AIM OF THE EXERCISE: The required output is the lines below from the line containing "def State.linkIn (s" to the line containing "def Port.alignEnd (x", inclusive, retyped exactly. No other lines belong in it.

[[ DATASET CONTENT open ]]

-- ==== Sys2Proof/Machine/Tally.lean ====
section
/-! DEFINITION. Tallies (R151 to R153, R277 to R280), their watches (R491) and the tally instructions. -/

namespace Sys2Proof.Machine

/-- The clusters' detail of a tally fault (R280). -/
def tallyDetail (tl src kind : Nat) : Nat := tl * 2 ^ 42 + src * 2 ^ 28 + kind * 2 ^ 24

/-- Whether a watch's condition holds of a count (R491). (DEDUCED, log 24) -/
def watchHolds (w : Word) (count : Int) : Bool :=
  let v := sextNat 32 (fld w 0 32)
  match fld w 60 2 with
  | 0 => decide (count = v)
  | 1 => decide (v ≤ count)
  | 2 => decide (count ≤ v)
  | _ => false

/-- The tally watches after an operation applied to tally `tl` (R491 to R493): a hit is recorded and is a debug event; with
`HALT` every tile of the cluster halts. It is recorded in `TILE_DBG_STAT` of every tile of the cluster (DEDUCED, log 24). -/
def State.tallyWatch (s : State) (c tl : Nat) : State :=
  if s.dbg.bpen then
    (List.range 4).foldl (fun s n =>
      let w := Map.get 0 (s.cluster c).tw (0x300 + 8 * n)
      if bit w 63 ∧ fld w 32 6 = tl ∧ watchHolds w (Map.get {} (s.cluster c).tally tl).count.toInt = true then
        let s1 := s.modCluster c fun x => { x with tw := Map.set 0 x.tw (0x300 + 8 * n) (w ||| place 59 1 1) }
        let s2 := (clusterTiles c).foldl (fun s t =>
          let s' := if bit w 62 then s.modTile t fun x => allStrms.foldl (fun x q => x.haltBy q 1) x else s
          s'.modTile t fun x => x.dbgRecord s.cycle 4 (place 56 3 4 ||| place 40 8 n)) s1
        (s2.fixTrigger 3 false).fixTrigger 1 false
      else s) s
  else s

/-- An addition to a tally (R278): below zero is `TALLY_UNDER`, above the ceiling `TALLY_OVER`, and is not applied. Gives the
state and whether it was applied. -/
def State.tallyAdd (s : State) (c tl : Nat) (d : Int) (src kind : Nat) : State × Bool :=
  let y := Map.get {} (s.cluster c).tally tl
  let n := y.count.toInt + d
  if n < 0 then (s.clusterFault c 2 (tallyDetail tl src kind), false)
  else if (y.ceil : Int) < n then (s.clusterFault c 3 (tallyDetail tl src kind), false)
  else
    ((s.modCluster c fun x => { x with tally := Map.set {} x.tally tl { y with count := BitVec.ofInt 32 n } }).tallyWatch c tl, true)

/-- The issue of a tally addition (R151): it waits to be applied. -/
def tallyIssue (key : Nat) (t : Nat) (q : Strm) (s : State) (regs : Word → List Nat) (val : Seq → Word → Nat) : Out :=
  tileInsn key t q s regs fun i x s =>
    let a : TAdd := { tl := insnTl i.w, d := sextNat 32 (val (x.seq i.q) i.w), op := i.op x [] [], at_ := s.cycle }
    s.issueSeq i fun y => (y.startOp i).modIo fun io => { io with tal := io.tal ++ [a] }

/-- `TADD` (R151). -/
def execTadd (t : Nat) (q : Strm) (s : State) : Out := tallyIssue 0x700 t q s (fun _ => []) fun _ w => fld w 0 32
/-- `TADDR` (R151): `Sa`[31:0], signed. -/
def execTaddr (t : Nat) (q : Strm) (s : State) : Out :=
  tallyIssue 0x710 t q s (fun w => [fld w 36 5]) fun v w => fld (v.sreg (fld w 36 5)) 0 32

/-- Whether the tile has a cluster-store access issued before operation `id` that its cluster has not accepted (R153). -/
def Tile.csPending (x : Tile) (c id : Nat) : Bool :=
  (x.io.cs.any fun r => decide (r.op.id < id)) || x.io.uni.any fun u => !u.acc && decide (u.c = c ∧ u.op.id < id)

/-- The place of a tally addition among those that reach its cluster (R152, R153, R162): the cycle of its issue, and in one cycle
the local-index order of the cycle in which it arrives, three later (R59). -/
def TAdd.turn (a : TAdd) (l : Nat) : Nat := 12 * a.at_ + (l + 12 - (a.at_ + 3) % 12) % 12

/-- The tile's oldest addition, where no access that R153 puts before it waits for its cluster. -/
def Tile.readyAdd (x : Tile) (c : Nat) : Option TAdd :=
  match x.io.tal with
  | [] => none
  | a :: _ => if x.csPending c a.op.id then none else some a

/-- Whether the addition of another tile of the cluster reaches it before this one (R152). -/
def State.addBefore (s : State) (t : Nat) (a : TAdd) : Bool :=
  (clusterTiles (clusterOf t)).any fun u =>
    match (s.tile u).readyAdd (clusterOf t) with
    | some b => decide (b.turn (localOf u) < a.turn (localOf t))
    | none => false

/-- The tally reads of a cluster's tiles that are due take the count before it changes (R162). -/
def State.settleCluster (s : State) (c : Nat) : State := s.forAll (clusterTiles c) State.settle

/-- `TALLY_ADD_APPLY` (R152, R153, R278): the tile's oldest addition reaches the cluster, unless one of another tile that is ready
comes before it. -/
def execTallyAddApply (t : Nat) (s : State) : Out :=
  if 2304 ≤ t then .fault (.noSuchUnit "tile" t)
  else
    alongside t s fun s =>
      let c := clusterOf t
      match (s.tile t).readyAdd c with
      | none => .next s
      | some a =>
        if s.addBefore t a then .next s
        else
          let p := (s.settleCluster c).tallyAdd c a.tl a.d t 0
          if p.2 then .next (p.1.modTile t fun y => (y.unmark a.op).modIo fun io => { io with tal := io.tal.tail })
          else .next p.1

/-! ## Waits (R152) -/

/-- Whether an addition to the tally has had its three cycles and is ready (R162): it comes before a wait (R152). -/
def State.addDue (s : State) (c tl : Nat) : Bool :=
  (clusterTiles c).any fun u =>
    match (s.tile u).readyAdd c with
    | some a => decide (a.tl = tl ∧ a.at_ + 3 ≤ s.cycle)
    | none => false

/-- What the wait of another tile of the cluster, whose turn in this cycle is still to come, leaves of the count (R152): its tally port
goes to its first stream that can issue; a wait on this tally whose threshold the count meets subtracts. -/
def State.afterWait (s : State) (tl : Nat) (left : Int) (u : Nat) : Int :=
  let x := s.tile u
  let port := x.order.findSome? fun q =>
    if s.wants u q 7 then
      match s.fetchAt u q with
      | .insn i => if fld i.w 56 8 = 0x72 ∧ insnTl i.w = tl ∧ left < twaitN i.w then none else some i.w
      | _ => none
    else none
  if x.cyc.at_ = s.cycle ∧ x.cyc.units.contains 7 then left
  else
    match port with
    | some w => if fld w 56 8 = 0x72 ∧ insnTl w = tl ∧ bit w 35 = false then left - twaitN w else left
    | none => left

/-- The count a tile's wait is judged by (R152): as it stands after the grants of the tiles before it in the order of this cycle. -/
def State.countAtTurn (s : State) (t tl : Nat) : Int :=
  let c := clusterOf t
  let turn := fun l => (l + 12 - s.cycle % 12) % 12
  ((List.range 12).map fun k => (k + s.cycle % 12) % 12).foldl (fun left l =>
    if turn l < turn (localOf t) then s.afterWait tl left (clusterTile c l) else left) (s.tallyCount t tl)

/-- `TWAIT` (R152, R278): issues when the count, as it stands at the tile's turn and with every addition of the cycle applied, reaches
the threshold, and subtracts it unless `K` = 1. -/
def execTwait (t : Nat) (q : Strm) (s : State) : Out :=
  tileInsn 0x720 t q s (fun _ => []) fun i _ s =>
    let c := clusterOf t
    let tl := insnTl i.w
    let y := Map.get {} (s.cluster c).tally tl
    let n := twaitN i.w
    if n < 0 ∨ (y.ceil : Int) < n then s.clusterFault c 4 (tallyDetail tl t 2)
    else if s.addDue c tl = true ∨ s.countAtTurn t tl < n then s.stall i 5
    else
      let s1 := (s.settleCluster c).issueSeq i id
      let k := if bit i.w 35 then y.count else BitVec.ofInt 32 (y.count.toInt - n)
      (s1.modCluster c fun x => { x with tally := Map.set {} x.tally tl { y with count := k } }).tallyWatch c tl

/-- `TRD` (R151, R162): the register takes the count of three cycles later. (DEDUCED, log 13) -/
def execTrd (t : Nat) (q : Strm) (s : State) : Out :=
  tileInsn 0x730 t q s (fun w => [fld w 36 5]) fun i x s =>
    let d := fld i.w 36 5
    let o := i.op x [] []
    s.issueSeq i fun z => ((z.startOp i).modIo fun io => { io with late := io.late ++ [{ op := o, due := s.cycle + 3 }] }).modSeq i.q
      fun v => if d = 0 then v else { v with busy := d :: v.busy }

end Sys2Proof.Machine
end

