/-- A `LINK` symbol in `PARAM` (R346): index 0 module and port, 1 fabric, 2 version. A wrong one keeps the port in `PARAM` and
sets `REASON`. (DEDUCED, log 20) -/
def State.linkIn (s : State) (p idx val : Nat) : State :=
  if (s.port p).st = 3 then
    let good := fun (f : Port → Port) => (s.modPort p fun x => { f x with seen := (idx :: x.seen).eraseDups }).paramCheck p
    let bad := fun (r : Nat) => s.modPort p fun x => { x with reason := r }
    if idx = 0 then
      let m := val / 2 ^ 16 % 1024
      let s1 := s.modPort p fun x => { x with rmod := m, rport := val / 2 ^ 11 % 32 }
      if m = s.modid then s1.modPort p fun x => { x with reason := 4 }
      else (s1.modPort p fun x => { x with seen := (0 :: x.seen).eraseDups }).paramCheck p
    else if idx = 1 then (if val % 2 ^ 16 = fld s.net.modid 32 16 then good id else bad 3)
    else (if val % 256 = 1 then good id else bad 3)
  else s

/-! ## Chronometer exchange (R355, R356) -/

/-- The chronometer in quarter-nanoseconds, low 27 bits (R352). -/
def State.stamp (s : State) : Nat := 4 * s.now % 2 ^ 27

/-- `ALIGN_EXCHANGE_TIMER` (R355): the port sends its stamps: the send stamp, and the receive stamp of the last `ALIGN` accepted. -/
def execAlignExchangeTimer (p : Nat) (s : State) : Out :=
  if 32 ≤ p then .fault (.noSuchUnit "port" p)
  else if (s.port p).st = 3 ∨ (s.port p).st = 4 then
    let s1 := s.queueSym p { code := 7, pay := s.stamp }
    let r := Map.get 0 (s.port p).stamps 3
    let s2 := if r = 0 then s1 else s1.queueSym p { code := 7, pay := 2 ^ 27 + (r - 1) }
    .next (s2.modPort p fun x => { x with sends := x.sends ++ [s.stamp] })
  else .next s

/-- A difference of two stamps, signed (27 bits). -/
def stampDiff (a b : Nat) : Int := sextNat 27 ((a + 2 ^ 27 - b) % 2 ^ 27)

/-- The four stamps are in: one-way delay, after the calibrated latencies, and far offset in picoseconds, one exchange more (R355).
(DEDUCED, log 20) -/
def Port.alignEnd (x : Port) (p : Nat) : Port :=
  let v := fun i => Map.get 0 x.stamps i
  if [0, 1, 2, 3].all fun i => decide (0 < v i) then
    let d1 := stampDiff (v 1 - 1) (v 0 - 1)
    let d2 := stampDiff (v 3 - 1) (v 2 - 1)
    { x with
      delayPs := BitVec.ofInt 32 ((d1 + d2) * 125 - Config.linkCal p)
      offPs := BitVec.ofInt 32 ((d1 - d2) * 125)
      aligns := x.aligns + 1
      stamps := Map.set 0 (Map.set 0 x.stamps 0 0) 1 0 }
  else x

/-- The `ALIGN`s of a port whose frames the far end has acknowledged: the last of them is the one its next receive stamp is of (R352, R355;
DEDUCED, log 20). -/
def Port.alignAcked (x : Port) (acked : List Frame) : Port :=
  let l := acked.filterMap fun f => match f.sym with
    | some y => if y.code = 7 ∧ y.pay < 2 ^ 27 then some y.pay else none
    | none => none
  match l.getLast? with
  | some v => if x.sends.contains v then { x with sends := x.sends.dropWhile fun k => decide (k ≠ v) } else x
  | none => x

/-- An `ALIGN` symbol (R355): ignored in a replayed frame. A receive stamp belongs to the oldest send stamp it can be of. -/
def State.alignIn (s : State) (p : Nat) (recv rpl : Bool) (stamp : Nat) : State :=
  if ((s.port p).st = 3 ∨ (s.port p).st = 4) ∧ ¬ rpl then
    let v := 1 + stamp % 2 ^ 27
    (s.modPort p fun x =>
      (if recv then
        match x.sends with
        | [] => x
        | k :: rest => { x with sends := rest, stamps := Map.set 0 (Map.set 0 x.stamps 0 (1 + k)) 1 v }
      else { x with stamps := Map.set 0 (Map.set 0 x.stamps 2 v) 3 (1 + s.stamp) }).alignEnd p).paramCheck p
  else s

/-- The port whose far chronometer this module follows (R355): a member of a job its sync-tree parent, any other module its `UP` neighbour
with the lowest module ID below its own. -/
def State.follows (s : State) : Option Nat :=
  if s.job.img.isSome then s.parentEdge.map fun e => e.2.2
  else
    let l := (List.range 32).filter fun p => decide ((s.port p).st = 4 ∧ (s.port p).rmod < s.modid)
    l.find? fun p => l.all fun q => decide ((s.port p).rmod ≤ (s.port q).rmod)

/-- The exchange cycles of the present 10 ns tick: 17, one more or less where the module follows a chronometer it is ahead of or behind. By
how much, up to 0.1% (one cycle in 1,000), is free (R355; DESIGN CHOICE, log 20). -/
def State.tickLen (s : State) : Nat :=
  match s.follows with
  | none => 17
  | some p =>
    let off := (s.port p).offPs.toInt
    if s.power.exc < s.power.slewAt + 1000 ∨ Config.freeNat s.free (2 ^ 22) % 2 = 0 then 17
    else if off < 0 then 18
    else if 0 < off then 16
    else 17

/-! ## Symbols (R352 to R354) -/

/-- Whether a symbol's code and payload are well formed (R352). (DEDUCED, log 29) -/
def Sym.good (y : Sym) : Bool :=
  match y.code with
  | 1 | 2 => decide (16 ≤ Sym.low y ∧ Sym.low y ≤ 64)
  | 3 | 4 => decide (Sym.low y = 0)
  | 5 | 6 | 7 => true
  | 8 => decide (y.pay / 2 ^ 26 ≠ 3)
  | _ => false

/-- A symbol for another module goes on by R349 with K = 0; with no `UP` port in its group it is lost (R350, R353). (DEDUCED, log 29) -/
def State.forwardSym (s : State) (y : Sym) : State :=
  match s.route (Sym.dmod y) (if y.code = 6 then 0 else Sym.smod y) true with
  | .inr q => s.queueSym q y
  | .inl _ => s

/-- A `STOP` for this member (R354, R449): it stops, records `REMOTE` with the origin and the code, and forwards. (DEDUCED, log 19) -/
def State.stopIn (s : State) (p smod code : Nat) : State :=
  if s.job.img.isSome ∧ s.job.js ≠ 6 then s.devFault 0x4F (smod + code * 2 ^ 16) (some p) (some smod) else s
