/-- The first check that fails among the blocks of a transfer, as the state with the fault taken: uncorrectable bytes (R217), the stored
value against the block (R201, R204), the carried seal (R203), a block changed on its way to the scratchpad (R202), `e` naming it. -/
def State.blockCheck (s : State) (c : Acct) (x : Xfer) (l : List Seg) (src : List Byte) (e : HbmErr) : Option State :=
  let y := s.tile c.t
  ((x.blocks s.job l).zipIdx).findSome? fun q =>
    let p := q.1
    let m := s.stk p.stk
    match (burstsOf x p).find? m.ue.contains with
    | some a => some (s.hbmUe p.stk a)
    | none =>
      let stale := Map.get false m.crcV p.gran && decide (Map.get 0 m.crc p.gran ≠ crc32c (m.blockBytes p.gran))
      if dDir x.d ≠ 1 then
        if x.readsWhole p && stale then some (s.blockFault c x 1 p.blk q.2)
        else if dDir x.d = 0 ∧ e = .landed q.2 ∧ sealGroups p.segs ≠ [] then some (s.blockFault c x 2 p.blk q.2)
        else none
      else if wholeBlock p.all then
        match sealGroupOf p.all with
        | some gi =>
          let bytes := (src.drop (4096 * gi - 512 * dSrow x.d)).take 4096
          if Map.get false y.misc.sealV gi then
            (if !p.short && decide (Map.get 0 y.misc.sealE gi ≠ crc32c bytes) then some (s.blockFault c x 3 p.blk q.2) else none)
          else if dCv x.d = 1 then some (s.blockFault c x 4 p.blk q.2) else none
        | none => none
      else if !p.short && decide (dCv x.d ≠ 2) && stale then some (s.blockFault c x 5 p.blk q.2) else none

/-! ## Moving -/

/-- The bytes of a segment in memory: HBM, or the host bytes that came back (R220). -/
def State.memBytes (s : State) (x : Xfer) (mud : List (Nat × Nat × Nat)) (g : Seg) : List Byte :=
  if x.isHost s.job then Map.slice 0 x.host ((x.base s.job).toNat + 4096 * g.blk + g.off) g.len
  else
    let k := winGranule (x.base s.job) (x.cfg s.job) g.blk
    let a := 4096 * k.2 + g.off
    s.muddied mud k.1 a (Map.slice 0 (s.stk k.1).mem a g.len)

/-- How many landed bytes of a row segments hold. -/
def landedIn (l : List Seg) (r : Nat) : Nat :=
  l.foldl (fun n g => n + (min (g.sp + g.len) (512 * r + 512) - max g.sp (512 * r))) 0

/-- The transfer completes and frees its tag (R189, R221). -/
def State.portDone (s : State) (t : Nat) (x : Xfer) : State :=
  s.modTile t fun y =>
    let z := (y.dropAcc x.id).modIo fun io => { io with tags := io.tags.filter fun g => decide (g.tag ≠ x.tag) }
    if x.waited then z else z.count 0x510 1
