/-! ## Telemetry and the ledger (R400, R437, R438) -/

/-- `TELEMETRY_SAMPLE`. (DESIGN CHOICE, log 43) -/
def execTelemetrySample (m : TelemetrySample) (s : State) : Out :=
  if s.islands then
    let s1 := ((s.setTemps m.temps).setVin m.mv).modPower fun p => { p with telem := m, telemNs := p.chrono }
    .next (s1.forAll (List.range 16) fun s r => s.modRegion r fun x => { x with watts := m.regW.getD r 0, mv := m.regMv.getD r 0 })
  else .next s

/-- The energy of count `i` (R438): its number times the coefficient in force. -/
def Power.energy (p : Power) (i n : Nat) : Nat := n * p.coefs.getD i (Config.ledgerCoef i)

/-- The account count `i` is charged to (R437); a sight at a stow point charges the job's activity to ballast (R455). (DESIGN CHOICE, log 43) -/
def accountOf (sight : Bool) (i : Nat) : Nat := if sight ∧ i % 8 < 4 then 4 else i % 8

/-- `LEDGER_ACCUMULATE` (R437, R438): the activity counts of 10 µs, count i belonging to account i mod 8. (DESIGN CHOICE, log 43) -/
def execLedgerAccumulate (acts : List Nat) (s : State) : Out :=
  if s.islands then
    let sum := ((acts.zipIdx).map fun p => s.power.energy p.2 p.1).sum
    let s1 := s.modPower fun p => { p with total := p.total + BitVec.ofNat 64 sum }
    if s.job.img.isNone then .next s1
    else .next (s1.modPower fun p => { p with
      ledger := p.ledger + BitVec.ofNat 64 sum
      acct := (acts.zipIdx).foldl (fun m q =>
        Map.mod 0 m (accountOf (s.rel.sgRun == 2) q.2) (· + BitVec.ofNat 64 (p.energy q.2 q.1))) p.acct })
  else .next s

/-- `LEDGER_REFIT` (R438). (DESIGN CHOICE, log 43) -/
def execLedgerRefit (coefs : List Nat) (s : State) : Out :=
  if s.helm.run then .next (s.modPower fun p => { p with coefs := coefs, fitNs := s.now }) else .next s

end Sys2Proof.Machine
end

[[ DATASET CONTENT closed ]]

TASK ANSWER:
def State.linkIn (s : State) (p idx val : Nat) : State :=
  if (s.port p).st = 3 then
    let good := fun (f : Port → Port) => (s.modPort p fun x => { f x with seen := (idx :: x.seen).eraseDups }).paramCheck p
    let bad := fun (r : Nat) => s.modPort p fun x => { x with reason := r }
    if idx = 0 then
      let m := val / 2 ^ 16 % 1024
      let s1 := s.modPort p fun x => { x with rmod := m, rport := val / 2 ^ 11 % 32 }
      if m = s.modid then s1.modPort p fun x => { x with reason := 4 }
      else (s1.modPort p fun x => { x with seen := (0 :: x.seen).eraseDups }).paramCheck p
    else if idx = 1 then (if val % 2 ^ 16 = fld s.net.modid 32 16 then good id else bad 3)
    else (if val % 256 = 1 then good id else bad 3)
  else s

/-! ## Chronometer exchange (R355, R356) -/

/-- The chronometer in quarter-nanoseconds, low 27 bits (R352). -/
def State.stamp (s : State) : Nat := 4 * s.now % 2 ^ 27

/-- `ALIGN_EXCHANGE_TIMER` (R355): the port sends its stamps: the send stamp, and the receive stamp of the last `ALIGN` accepted. -/
def execAlignExchangeTimer (p : Nat) (s : State) : Out :=
  if 32 ≤ p then .fault (.noSuchUnit "port" p)
  else if (s.port p).st = 3 ∨ (s.port p).st = 4 then
    let s1 := s.queueSym p { code := 7, pay := s.stamp }
    let r := Map.get 0 (s.port p).stamps 3
    let s2 := if r = 0 then s1 else s1.queueSym p { code := 7, pay := 2 ^ 27 + (r - 1) }
    .next (s2.modPort p fun x => { x with sends := x.sends ++ [s.stamp] })
  else .next s

/-- A difference of two stamps, signed (27 bits). -/
def stampDiff (a b : Nat) : Int := sextNat 27 ((a + 2 ^ 27 - b) % 2 ^ 27)

/-- The four stamps are in: one-way delay, after the calibrated latencies, and far offset in picoseconds, one exchange more (R355).
(DEDUCED, log 20) -/
def Port.alignEnd (x : Port) (p : Nat) : Port :=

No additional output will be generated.